# Diff

Diff compara duas sequencias de caracteres e mostra a diferença entre as duas, isto é, mostra como a primeira string pode ser transformada na segunda sequencia.

O resultado é uma sequencia que contem caracteres da string original que existem na segunda string, caracteres com + que são caracteres da segunda string que precisam ser adicionados e caracteres com - que são caracteres da primeira string que precisam ser removidos para gerar o resultado final (a segunda string).

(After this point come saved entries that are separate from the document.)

-- ==== Sys2Proof/Machine/Service.lean ====
section
/-! DEFINITION. Reliability and service: errors found by ECC, HBM repair, in-field tests and spare cores, fabric ports, the clock
and the thermal trip, bring-up and recovery (R366 to R376, R388 to R393). -/

namespace Sys2Proof.Machine

/-! ### Errors and HBM repair (R368 to R370) -/

/-- A row's corrected errors. -/
def State.correctedOf (s : State) (r : Repair) : Nat := ((s.pkg.corrected.find? (fun x => x.1 == r)).map Prod.snd).getD 0

/-- Put a row's count in its place. -/
def putCorrected (r : Repair) (n : Nat) : List (Repair × Nat) → List (Repair × Nat)
  | [] => [(r, n)]
  | x :: l => if x.1 == r then (r, n) :: l else x :: putCorrected r n l

/-- A row lies in the package: 12 stacks of 32 channels (R2, R304). -/
def rowOk (stack channel : Nat) : Bool := decide (stack < 12) && decide (channel < 32)

/-- CORRECTABLE_ERROR: corrected in place and counted against its HBM row (R368). -/
def execCorrectableError (stack channel row : Nat) (s : State) : Host.Outcome State Fault Refusal :=
  if !rowOk stack channel then .refused .notEnabled
  else
    let r : Repair := ⟨stack, channel, row⟩
    .next { s with pkg := { s.pkg with corrected := putCorrected r (s.correctedOf r + 1) s.pkg.corrected } }

/-- UNCORRECTABLE_ERROR: every word of the granule is poisoned, and no other (R58, R368). -/
def execUncorrectableError (p : EccPlace) (s : State) : Host.Outcome State Fault Refusal :=
  match p with
  | .hbm a => .next (s.poisonBytes (a / 32 * 32) 32)
  | .bank die off => .next (s.poisonBytes (bankAddr die (off / 8 * 8)) 8)
  | .scratch cl co off => .next (s.poisonBytes (spAddr cl co (off / 8 * 8)) 8)
  | .vreg cl co t w => .next (s.onThread cl co t (fun x => x.setStk w { assocGet ⟨0, false⟩ x.stk w with poison := true }))
  | .greg cl co gs n => .next (s.onGroup cl co gs (fun g => g.setGP n { g.gReg n with poison := true }))
  | .pred cl co t n =>
    if n == 0 then .refused .notEnabled
    else .next (s.onThread cl co t (fun x => { x with preds := assocSet ⟨false, false⟩ x.preds n { x.p_ n with poison := true } }))
  | .qpred cl co gs n => .next (s.onGroup cl co gs (fun g => { g with q := assocSet ⟨false, false⟩ g.q n { g.qReg n with poison := true } }))

/-- The partition that owns an HBM stack (R304). -/
def State.partOfStack (s : State) (stack : Nat) : Nat := stack / s.stacksPerPart

/-- A repair of a row is due: asked for, or its corrected count has reached CETHR under AUTOPPR (R365, R369). -/
def State.repairDue (s : State) (r : Repair) : Bool :=
  s.pkg.wanted.contains r || (s.pkg.policy.getLsbD 17 && decide (bits s.pkg.policy.toNat 32 8 ≤ s.correctedOf r) && !s.pkg.hardRepair.contains r)

/-- The bank of a row has a spare row left (R369, R370). -/
def State.spareLeft (s : State) (r : Repair) : Bool :=
  decide ((s.pkg.spareRowsUsed.filter (fun x => x.stack == r.stack && x.channel == r.channel && Config.rowBank x.channel x.row == Config.rowBank r.channel r.row)).length < Config.spareRows)
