/-- Code pages of a partition that an image of so many bytes can have: the first that fit between those in use, for code or for its tables (R295,
R301). -/
def State.codeFrame (s : State) (part len : Nat) : Option Nat :=
  let pages := fun n => (n + 4095) / 4096
  let used := ((s.images.filter (fun i => i.part == part)).map (fun i => (i.frame, pages i.len))) ++
    (s.ctxs.filter (fun c => c.part == part)).flatMap (fun c => c.codeTables.map (fun x => (x / 4096, 1)))
  (0 :: used.map (fun u => u.1 + u.2)).find? (fun f =>
    decide (f + pages len ≤ Config.codePages) && used.all (fun u => decide (f + pages len ≤ u.1) || decide (u.1 + u.2 ≤ f)))

/-- An image in resident form. -/
structure Resident where
  hdr : ImageHdr
  code : List Byte
  procs : List KernelHdr
  safes : List SafePoint
  data : List Byte
  measurement : BitVec 256
deriving DecidableEq, Repr

/-- Steps 1 to 7 of R295, in order, and the translation. -/
def State.verify (s : State) (l : List Byte) (len : Nat) : Except LoadStatus Resident :=
  let h := leNat (l.take 256)
  let x := imageHdr h
  if l.length != len || !formatOk h len then .error .format
  else
    match s.pkg.signers.find? (fun y => y.id == x.signer && y.state == 1) with
    | none => .error .signer
    | some sg =>
      if !Config.sm2Verify sg.key ((l.drop 16).take 16) (l.take (len - 64)) (bytes512 (l.drop (len - 64))) then .error .signature
      else if x.level != 1 then .error .level
      else if decide (x.svn < (s.floor x.signer x.name).getD 0) then .error .rollback
      else if x.contract != contractSaruz then .error .contract
      else
        let code := x.code.of l
        let safe := x.safe.of l
        let ps := (entries 32 (x.table.len / 32) (x.table.of l)).map kernelHdr
        let ok := rising (ps.map (fun k => k.proc.num)) && ps.all (fun k =>
          let es := safesOf safe k.proc
          kernelOk x ps k && rising (es.map (fun n => bits n 0 8)) && es.all (safeOk ps k.proc))
        let trees := ps.filterMap (fun k => (parseProc ((code.drop k.proc.coff).take k.proc.clen)).map (fun xs => (k, xs)))
        if !ok || trees.length != ps.length || !trees.all (fun y => treeOk ps y.1.proc ((safesOf safe y.1.proc).map safePointOf) [] y.2) then
          .error .structure_
        else
          let (res, ks) := layOut code [] trees
          .ok { hdr := x, code := res, procs := ks, safes := (entries 56 (safe.length / 56) safe).map safePointOf, data := x.data.of l,
                measurement := Config.sm3 (l.take 256 ++ res ++ ks.flatMap (fun k => leBytes 32 k.raw) ++ safe ++ x.data.of l) }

The idea is to use the longest common subsequence to find a longest subsequence of characters that occurs on both strings in the same order, that way:
* if a character is in the subsequence, just keep it
* if a character is not in the subsequence and is in the second string, then it should be added to the result (+)
* if a character is not in the subsequence and is in the first string, then it should be removed (-)

In [3]:
def lcs(X: str, Y: str):
    """Function to fill lookup table by finding the length of LCS
    of substring X[0..m-1] and Y[0..n-1]"""
    m = len(X)
    n = len(Y)
    
    # first column and row of the lookup table will be all 0
    lookup = [[0] * (n + 1) for i in range(m + 1)]
        
    for i in range(1, m + 1):
        # fill the lookup table in bottom-up manner
        for j in range(1, n + 1):            
            if X[i - 1] == Y[j - 1]:
                # if current character of X and Y matches
                lookup[i][j] = lookup[i - 1][j - 1] + 1            
            else:
                # X and Y don't match
                lookup[i][j] = max(lookup[i - 1][j], lookup[i][j - 1])
    return lookup

In [23]:
def diff(X: str, Y: str, m, n, lookup):
    """O(mn) in time complexity and space"""
    if m > 0 and n > 0 and X[m - 1] == Y[n - 1]:
        # if last character of X and Y matches
        diff(X, Y, m - 1, n - 1, lookup)
        print(" ", X[m - 1], end="")
    elif n > 0 and (m == 0 or lookup[m][n - 1] >= lookup[m - 1][n]):
        # current character of Y is not present in X
        diff(X, Y, m, n - 1, lookup)
        print(" +{}".format(Y[n - 1]), end="")
    elif m > 0 and (n == 0 or lookup[m][n - 1] < lookup[m - 1][n]):
        # current character of X is not present in Y
        diff(X, Y, m - 1, n, lookup)
        print(" -{}".format(X[m - 1]), end="")

In [22]:
X = "ABCDFGHJQZ"
Y = "ABCDEFGIJKRXYZ"
diff(X, Y, m=len(X), n=len(Y), lookup=lcs(X, Y))

  A  B  C  D +E  F  G -H +I  J -Q +K +R +X +Y  Z